# CO2 bottle size question



## Zabman14u (Jun 20, 2009)

just curious as to how big of a bottle does everyone run and how long it lasts. i am in the market for CO2 bottles as i would like to get away from my DIY deal. i currently have a 30 gal med planted tank and was wondering what everyone else has


----------



## daverock1337 (Mar 14, 2010)

i have a 29 gallon tank. i picked up a 5lb aluminum cylinder new from a local welding supply store for 80 bucks. not sure how long it will last, running 2 bubbles per second to keep my drop checker green. only had it running for two weeks...


----------



## spypet (Jul 27, 2007)

you might be better off calling your local welding supply company
and finding out what the tank costs and refill costs were like, also
what space you have to spare, particularly height - with regulator.


----------



## DarioDario (Nov 14, 2008)

I've got a 15 lbs tank on my 20G that last a lil over a year.


----------



## gBOYsc2 (Nov 26, 2010)

I have a 5lb canister. When I had it on a 50g it was running 3 bps at 20 psi and would last me approximately 4 months.


----------



## virgo888 (Jun 25, 2009)

20g 3-4bps - 10lbs been running for 6+ months. xpect it to last for over 1yr.


----------



## TAB (Feb 7, 2009)

just a FYI, often industrial gas supplers have a trade out deal. just like propane cylinders.

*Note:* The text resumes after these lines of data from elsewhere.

/-! ## The sequencer instructions (R79, R87) -/

/-- NOP, with the forms WAIT and SIGNAL. -/
def execNop (h : InsnHdr) (o : SeqOps) (s : State) : Answer := .next (seqDecode .nop h o s)
/-- HALT: decode stops and the core drains. -/
def execHalt (h : InsnHdr) (o : SeqOps) (s : State) : Answer := .next (seqDecode .halt h o s)
/-- FENCE on the engines of its mask. -/
def execFence (h : InsnHdr) (o : SeqOps) (s : State) : Answer := .next (seqDecode .fence h o s)
/-- BR: go on at the target. -/
def execBr (h : InsnHdr) (o : SeqOps) (s : State) : Answer := .next (seqDecode .br h o s)
/-- BRC: go on at the target where the comparison holds. -/
def execBrc (h : InsnHdr) (o : SeqOps) (s : State) : Answer := .next (seqDecode .brc h o s)
/-- LOOP: Sa passes over the next count instructions. -/
def execLoop (h : InsnHdr) (o : SeqOps) (s : State) : Answer := .next (seqDecode .loop h o s)
/-- LOOPI: imm passes over the next count instructions. -/
def execLoopi (h : InsnHdr) (o : SeqOps) (s : State) : Answer := .next (seqDecode .loopi h o s)
/-- LI: Sd = imm. -/
def execLi (h : InsnHdr) (o : SeqOps) (s : State) : Answer := .next (seqDecode .li h o s)
/-- ADD: Sd = Sa + Sb. -/
def execAdd (h : InsnHdr) (o : SeqOps) (s : State) : Answer := .next (seqDecode .add h o s)
/-- ADDI: Sd = Sa + imm. -/
def execAddi (h : InsnHdr) (o : SeqOps) (s : State) : Answer := .next (seqDecode .addi h o s)
/-- SUB: Sd = Sa - Sb. -/
def execSub (h : InsnHdr) (o : SeqOps) (s : State) : Answer := .next (seqDecode .sub h o s)
/-- MUL: Sd = the low 32 bits of Sa × Sb. -/
def execMul (h : InsnHdr) (o : SeqOps) (s : State) : Answer := .next (seqDecode .mul h o s)
/-- SHIFT: Sd = Sa shifted by imm[4:0]. -/
def execShift (h : InsnHdr) (o : SeqOps) (s : State) : Answer := .next (seqDecode .shift h o s)
/-- LOGIC: Sd = Sa and, or, xor Sb. -/
def execLogic (h : InsnHdr) (o : SeqOps) (s : State) : Answer := .next (seqDecode .logic h o s)
/-- SETOFF: offset = Sa. -/
def execSetoff (h : InsnHdr) (o : SeqOps) (s : State) : Answer := .next (seqDecode .setoff h o s)
/-- ADDOFF: offset = offset + Sa. -/
def execAddoff (h : InsnHdr) (o : SeqOps) (s : State) : Answer := .next (seqDecode .addoff h o s)
/-- ADDOFFI: offset = offset + imm. -/
def execAddoffi (h : InsnHdr) (o : SeqOps) (s : State) : Answer := .next (seqDecode .addoffi h o s)
/-- CSET: counter = Sa[15:0]. -/
def execCset (h : InsnHdr) (o : SeqOps) (s : State) : Answer := .next (seqDecode .cset h o s)
/-- CADD: counter = counter + imm[15:0]. -/
def execCadd (h : InsnHdr) (o : SeqOps) (s : State) : Answer := .next (seqDecode .cadd h o s)
/-- CREAD: Sd = the counter, zero-extended. -/
def execCread (h : InsnHdr) (o : SeqOps) (s : State) : Answer := .next (seqDecode .cread h o s)
/-- TIME: Sd = bits [31:0] of the time base. -/
def execTime (h : InsnHdr) (o : SeqOps) (s : State) : Answer := .next (seqDecode .time h o s)
/-- A.WAITALL: FENCE with mask 0b111. -/
def execAWaitall (h : InsnHdr) (o : SeqOps) (s : State) : Answer := .next (seqDecode .aWaitall h o s)
/-- A.LOOPN: LOOPI with a 16-bit count. -/
def execALoopn (h : InsnHdr) (o : SeqOps) (s : State) : Answer := .next (seqDecode .aLoopn h o s)
/-- A.SYNC: waits until the counter equals wait_value exactly. -/
def execASync (h : InsnHdr) (o : SeqOps) (s : State) : Answer := .next (seqDecode .aSync h o s)
/-- A.END: HALT. -/
def execAEnd (h : InsnHdr) (o : SeqOps) (s : State) : Answer := .next (seqDecode .aEnd h o s)

/-! ## Engine instructions at the sequencer (R73, R74, R82) -/

/-- The queue of an engine. -/
def Sequencer.queue (q : Sequencer) (e : Engine) : List QEntry :=
  match e with
  | .matrix => q.qMx
  | .vector => q.qVx
  | .stream => q.qStr

/-- Replace the queue of an engine. -/
def Sequencer.setQueue (q : Sequencer) (e : Engine) (l : List QEntry) : Sequencer :=
  match e with
  | .matrix => { q with qMx := l }
  | .vector => { q with qVx := l }
  | .stream => { q with qStr := l }

/-- Write an engine instruction into its queue, or hold it while the queue is full (R73). An entry that the trailing decode
does not confirm stays in the queue unconfirmed, and the core freezes (R85). -/
def engPush (e : Engine) (x : QEntry) (s : State) : State :=
  let p := x.hdr.core
  let q := (s.core p).seq
  if 32 ≤ (q.queue e).length then
    s.modSeq p (fun q => { q with state := .queueFull, held := some (.eng e x) })
  else if !x.confirmed then
    ((s.modSeq p (fun q => q.setQueue e (q.queue e ++ [x]))).noteMismatch p).freezeSeq p 0x0801
  else
    let q1 := (q.setQueue e (q.queue e ++ [x])).goOn (q.pc + 16)
    let t := q.trailView.goOn (q.trail.pc + 16)
    (((s.modSeq p (fun _ => { q1 with trail := t.asTrailing, state := .running, held := none })).count
      (coreReg p 0x218) 1).progress p).leaveCheck p q.pc

/-- The entry after issue offsets (R82): `none` where a sum does not fit its operand (R83). -/
def engEntry (q : Sequencer) (e : Engine) (h : InsnHdr) (op : EngineOp) : Option QEntry :=
  match op.addOffsets (q.offset (engineOffsetBase e)) (q.offset (engineOffsetBase e + 1)) with
  | none => none
  | some op' =>
    some { hdr := if h.wait then { h with waitValue := h.waitValue + (q.offset (engineOffsetBase e + 2)).truncate 16 }
                  else h,
           op := op' }

/-- The two sequencers agree on an engine instruction: the word after offsets and the target queue (R84). -/
def engAgrees (q : Sequencer) (e : Engine) (h : InsnHdr) (op : EngineOp) : Bool :=
  h.agree && decide (engEntry q e h op = engEntry q.trailView e h op)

Its often the best deal you can find.


----------



## gerryd (Jul 6, 2010)

Hi,

I purchased a used 10 lb from a welding supply/c02 refill outfit. Filled, inspected for $60. Was NOT nice and shiny, but it works fine.


----------



## Newt (Apr 1, 2004)

Fire Extinguisher shops tend to be the cheapest place to get refills.
It is much cheaper to fill a 20 lb tank. Its a few dollars more than a 5 lb tank. The CO2 is cheap, the labor cost isnt.


----------



## Ceiji (Aug 5, 2010)

cost me $24 to swap out a 5lb and $30 to swap 20lb


----------



## gBOYsc2 (Nov 26, 2010)

Newt said:


> Fire Extinguisher shops tend to be the cheapest place to get refills.
> It is much cheaper to fill a 20 lb tank. Its a few dollars more than a 5 lb tank. The CO2 is cheap, the labor cost isnt.

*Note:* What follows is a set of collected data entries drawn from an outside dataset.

/-! ## Transactions complete (R190 to R197) -/

/-- The words of a destination that a later transaction of the descriptor has already written: the last row in
transfer order stays for a load with repeated local rows (R187) and for a scatter with equal indices (R189). -/
def StrSlot.overwritten (d : StrSlot) (sl : Slice) (i : Nat) (t : Txn) : List Nat :=
  if (d.kind = 1 && !d.store) || (d.kind = 3 && d.store) then
    let addr (x : Txn) : Nat := if d.store then x.far else x.loc
    let later := (d.done.filter (fun k => decide (i < k))).filterMap (fun k => (d.txns sl)[k]?)
    (List.range t.n).filter (fun w => later.any (fun x =>
      decide (addr x ≤ addr t + 64 * w) && decide (addr t + 64 * w < addr x + 64 * x.n)))
  else []

/-- The words of a transaction that it writes, as (word, bytes). -/
def keptWords (t : Txn) (skip : List Nat) (data : List Byte) : List (Nat × List Byte) :=
  ((List.range t.n).filter (fun w => !skip.contains w)).map (fun w => (w, slicedAt data (64 * w) 64))

/-- Count a completed transaction (R204) and the panel's progress (R421). -/
def State.txnDone (s : State) (p slot i nIn nOut : Nat) : State :=
  (((s.modStr p slot (fun d => { d with
    done := i :: d.done, past := d.past ++ d.issued.filter (fun x => decide (x.index = i)),
    issued := d.issued.filter (fun x => decide (x.index ≠ i)) })).count (coreReg p 0x2108) 1).count
    (coreReg p 0x2110) nIn |>.count (coreReg p 0x2118) nOut).progress p

/-- Load data into the slice, or report the refusal (R168, R195). -/
def State.txnLoad (s : State) (p i : Nat) (d : StrSlot) (t : Txn) (data : List Byte) : State :=
  let sl := (s.core p).slice
  if !sl.rangeOn t.loc (64 * t.n) then
    (s.noteRefused p).strReport p (d.fault 6 t.pos t.loc true)
  else
    let ws := keptWords t (d.overwritten sl i t) data
    (s.modSlice p (fun sl => sl.writeAll (ws.map (fun w => (t.loc + 64 * w.1, w.2))))).txnDone p d.slot i (64 * t.n) 0

/-- The far end of a translated transaction: this module's HBM, or a board peer's, by the leaf and under the key that it captured at
its issue (R236, R242). A board peer answers a request that has gone out: one that still waits for a buffer or a shaper has not been
answered, and the transaction stays in flight (08 R211). A word that a later row has written is not sent (R189). -/
def State.txnHbm (s : State) (p : Nat) (d : StrSlot) (x : IssuedTxn) (out : List Byte) : State :=
  let c := s.core p
  let t := x.txn
  let pa := leafAddr x.leaf x.large t.far
  let bad (k : Nat) (s : State) : State := s.strReport p (d.fault k t.pos t.far false)
  match s.ownHbm pa with
  | some off =>
    if x.material = 0 then bad 4 s
    else
      let r : HReq := { slot := pteSlot x.leaf, gen := x.gen, material := x.material,
                        ways := if d.noAlloc then 0 else c.wayMask.toNat }
      if d.store then
        let ws := keptWords t (d.overwritten c.slice x.index t) out
        ((ws.foldl (fun s w => s.hbmWriteWord (off / 64 + w.1) 0 w.2 r) s).charge c.ctx 40 (64 * t.n)).txnDone p d.slot x.index
          0 (64 * t.n)
      else
        let a := s.hbmRead off (64 * t.n) r
        match a.1 with
        | .poison => bad 3 a.2
        | .data bs => (a.2.charge c.ctx 32 (64 * t.n)).txnLoad p x.index d t bs
  | none =>
    let s0 := if d.store then
        (keptWords t (d.overwritten c.slice x.index t) out).foldl (fun s w =>
          s.peerRequest c.ctx (pa / 2 ^ 45) (pteSlot x.leaf) x.gen true (pa % 2 ^ 44 + 64 * w.1) 64 w.2) s
      else s.peerRequest c.ctx (pa / 2 ^ 45) (pteSlot x.leaf) x.gen false (pa % 2 ^ 44) (64 * t.n) []
    if s.lnk.backlog.length < s0.lnk.backlog.length then s else
    let s1 := (s0.charge c.ctx (if d.store then 40 else 32) (64 * t.n)).charge c.ctx (if d.store then 48 else 56)
      (64 * t.n)
    let a := s1.peerAnswer
    match a.1 with
    | .refused => bad 4 a.2
    | .poison => if d.store then a.2.txnDone p d.slot x.index 0 (64 * t.n) else bad 3 a.2
    | .served =>
      if d.store then a.2.txnDone p d.slot x.index 0 (64 * t.n)
      else
        let bs := a.2.drawBytes (64 * t.n)
        bs.2.txnLoad p x.index d t bs.1

/-- A transaction with a translated far end (R193, R200). -/
def State.txnFar (s : State) (p : Nat) (d : StrSlot) (x : IssuedTxn) : State :=
  let sl := (s.core p).slice
  let t := x.txn
  if d.store then
    if !sl.rangeOn t.loc (64 * t.n) then (s.noteRefused p).strReport p (d.fault 6 t.pos t.loc true)
    else match sl.badIn t.loc (64 * t.n) with
      | some w => (s.noteBad p w).strReport p (d.fault 3 t.pos t.loc true)
      | none =>
        let rd := (s.noteReads p [(t.loc, 64 * t.n)]).portBRead p t.loc (64 * t.n)
        rd.2.txnHbm p d x rd.1
  else s.txnHbm p d x []

/-- The local end of a remote transfer lies in the secure tiles of a marked slice (R175, R178). -/
def Slice.secureEnd (sl : Slice) (off n : Nat) : Bool := sl.secure && touchesSecure off n

/-- The packets of a remote store: 4 words each, one without words for a pure signal (R178, R191). -/
def packetCuts (n : Nat) : List (Nat × Nat) :=
  if n = 0 then [(0, 0)] else (List.range (ceilDiv n 4)).map (fun k => (4 * k, min 4 (n - 4 * k)))

/-- A remote store or a pure signal: incoming write packets at the target, in order (R178, R191). The raise travels with the
packet that makes the descriptor whole. -/
def State.txnSend (s : State) (p q : Nat) (d : StrSlot) (x : IssuedTxn) : State :=
  let c := s.core p
  let t := x.txn
  let mine := c.slice.secureEnd t.loc (64 * t.n)
  let theirs := (s.core q).slice.secureEnd t.far (64 * t.n)
  if !c.slice.rangeOn t.loc (64 * t.n) then (s.noteRefused p).strReport p (d.fault 6 t.pos t.far true)
  else if mine && !theirs then (s.noteSecure p).strReport p (d.fault 6 t.pos t.far true)
  else match c.slice.badIn t.loc (64 * t.n) with
    | some w => (s.noteBad p w).strReport p (d.fault 3 t.pos t.far true)
    | none =>
      let rd := (s.noteReads p [(t.loc, 64 * t.n)]).portBRead p t.loc (64 * t.n)
      let last := ({ d with done := x.index :: d.done } : StrSlot).allDone c.slice
      let cuts := packetCuts t.n
      let r := cuts.zipIdx.foldl (fun (acc : Bool × State) k =>
        let e := acc.2.deliver q
          { addr := t.far + 64 * k.1.1, data := slicedAt rd.1 (64 * k.1.1) (64 * k.1.2), ctx := BitVec.ofNat 10 c.ctx,
            gen := c.gen, cls := s.netClass c.ctx false, ctr := BitVec.ofNat 8 (d.fld 19 1),
            raise := d.raises && last && !d.noRaise && decide (k.2 + 1 = cuts.length), secure := mine, src := .core p }
        (acc.1 || decide (e.1 = .refused), e.2)) (false, rd.2)
      if r.1 then r.2.strReport p (d.fault 6 t.pos t.far true) else r.2.txnDone p d.slot x.index 0 (64 * t.n)

/-- A remote load: a read request at the target's port B (R175, R178, R179, R191). -/
def State.txnFetch (s : State) (p q : Nat) (d : StrSlot) (x : IssuedTxn) : State :=
  let c := s.core p
  let t := x.txn
  let tsl := (s.core q).slice
  let n := 64 * t.n
  let mine := c.slice.secureEnd t.loc n
  let theirs := tsl.secureEnd t.far n
  if tsl.resident ≠ some (c.ctx, c.gen) then (s.noteDropped q).txnDone p d.slot x.index 0 0
  else if theirs && !mine then (s.noteSecure q).strReport p (d.fault 6 t.pos t.far true)
  else if mine && !theirs then (s.noteSecure p).strReport p (d.fault 6 t.pos t.far true)
  else if !tsl.rangeOn t.far n then (s.noteRefused q).strReport p (d.fault 6 t.pos t.far true)
  else match tsl.badIn t.far n with
    | some w => (s.noteBad q w).strReport p (d.fault 3 t.pos t.far true)
    | none =>
      if !c.slice.rangeOn t.loc n then (s.noteRefused p).strReport p (d.fault 6 t.pos t.far true)
      else
        let rd := (s.noteReads q [(t.far, n)]).portBRead q t.far n
        rd.2.txnLoad p x.index d t rd.1

/-- A remote transaction; a target outside the panel is a permission fault (R191, R200). -/
def State.txnRemote (s : State) (p : Nat) (d : StrSlot) (x : IssuedTxn) : State :=
  match s.panelCore p d.target with
  | none => s.strReport p (d.fault 4 x.txn.pos x.txn.far true)
  | some q => if d.store then s.txnSend p q d x else s.txnFetch p q d x

/-- The core whose slice a transaction reads: the target of a remote load, its own for a store. -/
def State.txnReader (s : State) (p : Nat) (d : StrSlot) : Nat :=
  if d.kind = 5 ∧ d.store = false then (s.panelCore p d.target).getD p else p

/-- One transaction in flight runs to its end, or reports its fault. -/
def State.runTxn (s : State) (p : Nat) (d : StrSlot) (x : IssuedTxn) : State :=
  if d.kind = 5 then s.txnRemote p d x else s.txnFar p d x

/-! ## Words that a halted descriptor moves again (08 R219) -/

/-- Where a transaction writes: a slice, or this module's HBM. -/
inductive TxnDest where
  | slice (core off : Nat)
  | hbm (off : Nat)
  deriving DecidableEq, Repr

/-- Where a transaction writes; nowhere for one of a board peer, and for a packet that port B drops or refuses. -/
def State.txnDest (s : State) (p : Nat) (d : StrSlot) (x : IssuedTxn) : Option TxnDest :=
  if !d.store then some (.slice p x.txn.loc)
  else if d.kind = 5 then
    (s.panelCore p d.target).bind (fun q =>
      if (s.core q).slice.resident = some ((s.core p).ctx, (s.core p).gen) ∧ (s.core q).slice.rangeOn x.txn.far (64 * x.txn.n) = true then
        some (.slice q x.txn.far)
      else none)
  else (s.ownHbm (leafAddr x.leaf x.large x.txn.far)).map TxnDest.hbm

/-- What stands at a destination. -/
def State.destBytes (s : State) (t : TxnDest) (n : Nat) : List Byte :=
  match t with
  | .slice q off => (s.core q).slice.bytes off n
  | .hbm off => Mem.readN s.hbm.mem off n

/-- Replace what stands at a destination. -/
def State.putDest (s : State) (t : TxnDest) (bs : List Byte) : State :=
  match t with
  | .slice q off => s.modSlice q (fun sl => { sl with mem := Mem.writeN sl.mem off bs })
  | .hbm off => { s with hbm := { s.hbm with mem := Mem.writeN s.hbm.mem off bs } }

/-- The words that a transaction has written become unspecified (R219). -/
def State.scrambleTxn (s : State) (p : Nat) (d : StrSlot) (x : IssuedTxn) : State :=
  match s.txnDest p d x with
  | some t =>
    let f := s.drawBytes (64 * x.txn.n)
    f.2.putDest t f.1
  | none => s

/-- A transaction that moved its words again after a halt: until the descriptor completes they stay unspecified, and the slot keeps what
they hold from then on (R219). -/
def State.hideAgain (s : State) (p slot : Nat) (x : IssuedTxn) : State :=
  match (s.core p).strSlot slot with
  | none => s
  | some d =>
    if !(d.redo.contains x.index && d.done.contains x.index) then s
    else match s.txnDest p d x with
      | some t => (s.modStr p slot (fun d => { d with latent := Tab.set d.latent x.index (x, s.destBytes t (64 * x.txn.n)) })).scrambleTxn p d x
      | none => s

/-- The words that the slot kept show as its descriptor completes, but for those of a later row (R219). -/
def State.showLatent (s : State) (p : Nat) (d : StrSlot) : State :=
  d.latent.foldl (fun s e =>
    match s.txnDest p d e.2.1 with
    | some (.slice q off) =>
      (keptWords e.2.1.txn (d.overwritten (s.core p).slice e.1 e.2.1.txn) e.2.2).foldl (fun s w => s.putDest (.slice q (off + 64 * w.1)) w.2) s
    | some (.hbm off) =>
      (keptWords e.2.1.txn (d.overwritten (s.core p).slice e.1 e.2.1.txn) e.2.2).foldl (fun s w => s.putDest (.hbm (off + 64 * w.1)) w.2) s
    | none => s) s

/-- The way of a transaction is open: its request and its response find every island of the gallery network clocked, and at a slice
of this module no earlier packet waits (R29, R30, R33). -/
def State.txnReached (s : State) (p : Nat) (d : StrSlot) (x : IssuedTxn) : Bool :=
  if d.kind = 5 then
    match s.panelCore p d.target with
    | none => true
    | some q => s.netClear (.core p) q (s.netClass (s.core p).ctx false) && s.netClear (.core q) p (s.netClass (s.core p).ctx true)
  else match s.ownHbm (leafAddr x.leaf x.large x.txn.far) with
    | some off => s.hbmReached p off
    | none => true

/-- Nothing that the unit sent earlier to the same slice is still on its way: the packets of one source to one slice arrive in the
order in which they were sent (R34, R211, R216). -/
def Core.sendsNext (c : Core) (d : StrSlot) (i : Nat) : Bool :=
  decide (d.kind ≠ 5) || !d.store ||
  (((c.str.slots.takeWhile (fun e => decide (e.slot ≠ d.slot))).all (fun e =>
      !(decide (e.kind = 5) && e.store && decide (e.target = d.target)) || e.issued.isEmpty)) &&
    (d.issued.takeWhile (fun x => decide (x.index ≠ i))).isEmpty)

/-- STREAM_TXN_COMPLETE: a transaction in flight completes. `collided` counts its collision flags; a flagged read was reissued until
one was not (R193, R195, R197). `finds` are the errors that its slice read found (R165). -/
def execStreamTxnComplete (core slot txn : Nat) (r : TxnRead) (s : State) : Answer :=
  let c := s.core core
  if !s.clocked core || c.str.halted then .next s
  else match c.strSlot slot with
    | none => .next s
    | some d =>
      match d.issued.find? (fun x => decide (x.index = txn)) with
      | none => .next s
      | some x =>
        if !s.txnReached core d x || !c.sendsNext d txn then .next s
        else
          let s1 := if r.collided = 0 then s else s.count (coreReg core 0x2128) r.collided
          .next (((s1.modSlice (s.txnReader core d) (fun sl => sl.found r.finds)).runTxn core d x).hideAgain core slot x)

/-! ## Completion in start order (R195) -/

/-- The oldest started descriptor completes and signals, once all its transactions are done; `cycles` are those in which the unit was
busy since the last completion (R76, R91). -/
def State.strRetire (s : State) (p cycles : Nat) : State :=
  let c := s.core p
  match c.str.slots with
  | [] => s
  | d :: rest =>
    if d.allDone c.slice then
      let s1 := (((s.showLatent p d).modCore p (fun c => { c with str := { c.str with slots := rest } })).count (coreReg p 0x2100) 1).count
        (coreReg p 0x210) cycles
      (if d.entry.hdr.signal then s1.raiseCtr p d.entry.hdr.signalCtr else s1).progress p
    else s

/-- Retire up to `n` descriptors. -/
def State.strRetireAll (s : State) (p n : Nat) : State :=
  match n with
  | 0 => s
  | n + 1 => (s.strRetire p 0).strRetireAll p n

/-- STREAM_DESC_COMPLETE. -/
def execStreamDescComplete (d : DescEnd) (s : State) : Answer :=
  if s.clocked d.core && !(s.core d.core).str.halted then .next (s.strRetire d.core d.cycles) else .next s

This vary's everywhere. I have a member on a local forum that lives about 4 hours from where I live and has to pay $45 to fill a 5 lb canister and claimed it is chaper to do a 20. In my case it only costs about $15 to fill a 5 lb canister.

Do you research on price refills before you purchase a tank. Generally though I would get the largest tank I can fit under my stand so that you have to fill it less often.


----------



## ray-the-pilot (May 14, 2008)

Zabman14u said:


> just curious as to how big of a bottle does everyone run and how long it lasts. i am in the market for CO2 bottles as i would like to get away from my DIY deal. i currently have a 30 gal med planted tank and was wondering what everyone else has


I am really amazed how much people are paying for CO2!

I have two five pound tanks and it costs $12 to fill one up at a local welding supply place.

In my 50 gal tank 5# lasts about 5 months. I have a CO2 controller that is on 24/7.


----------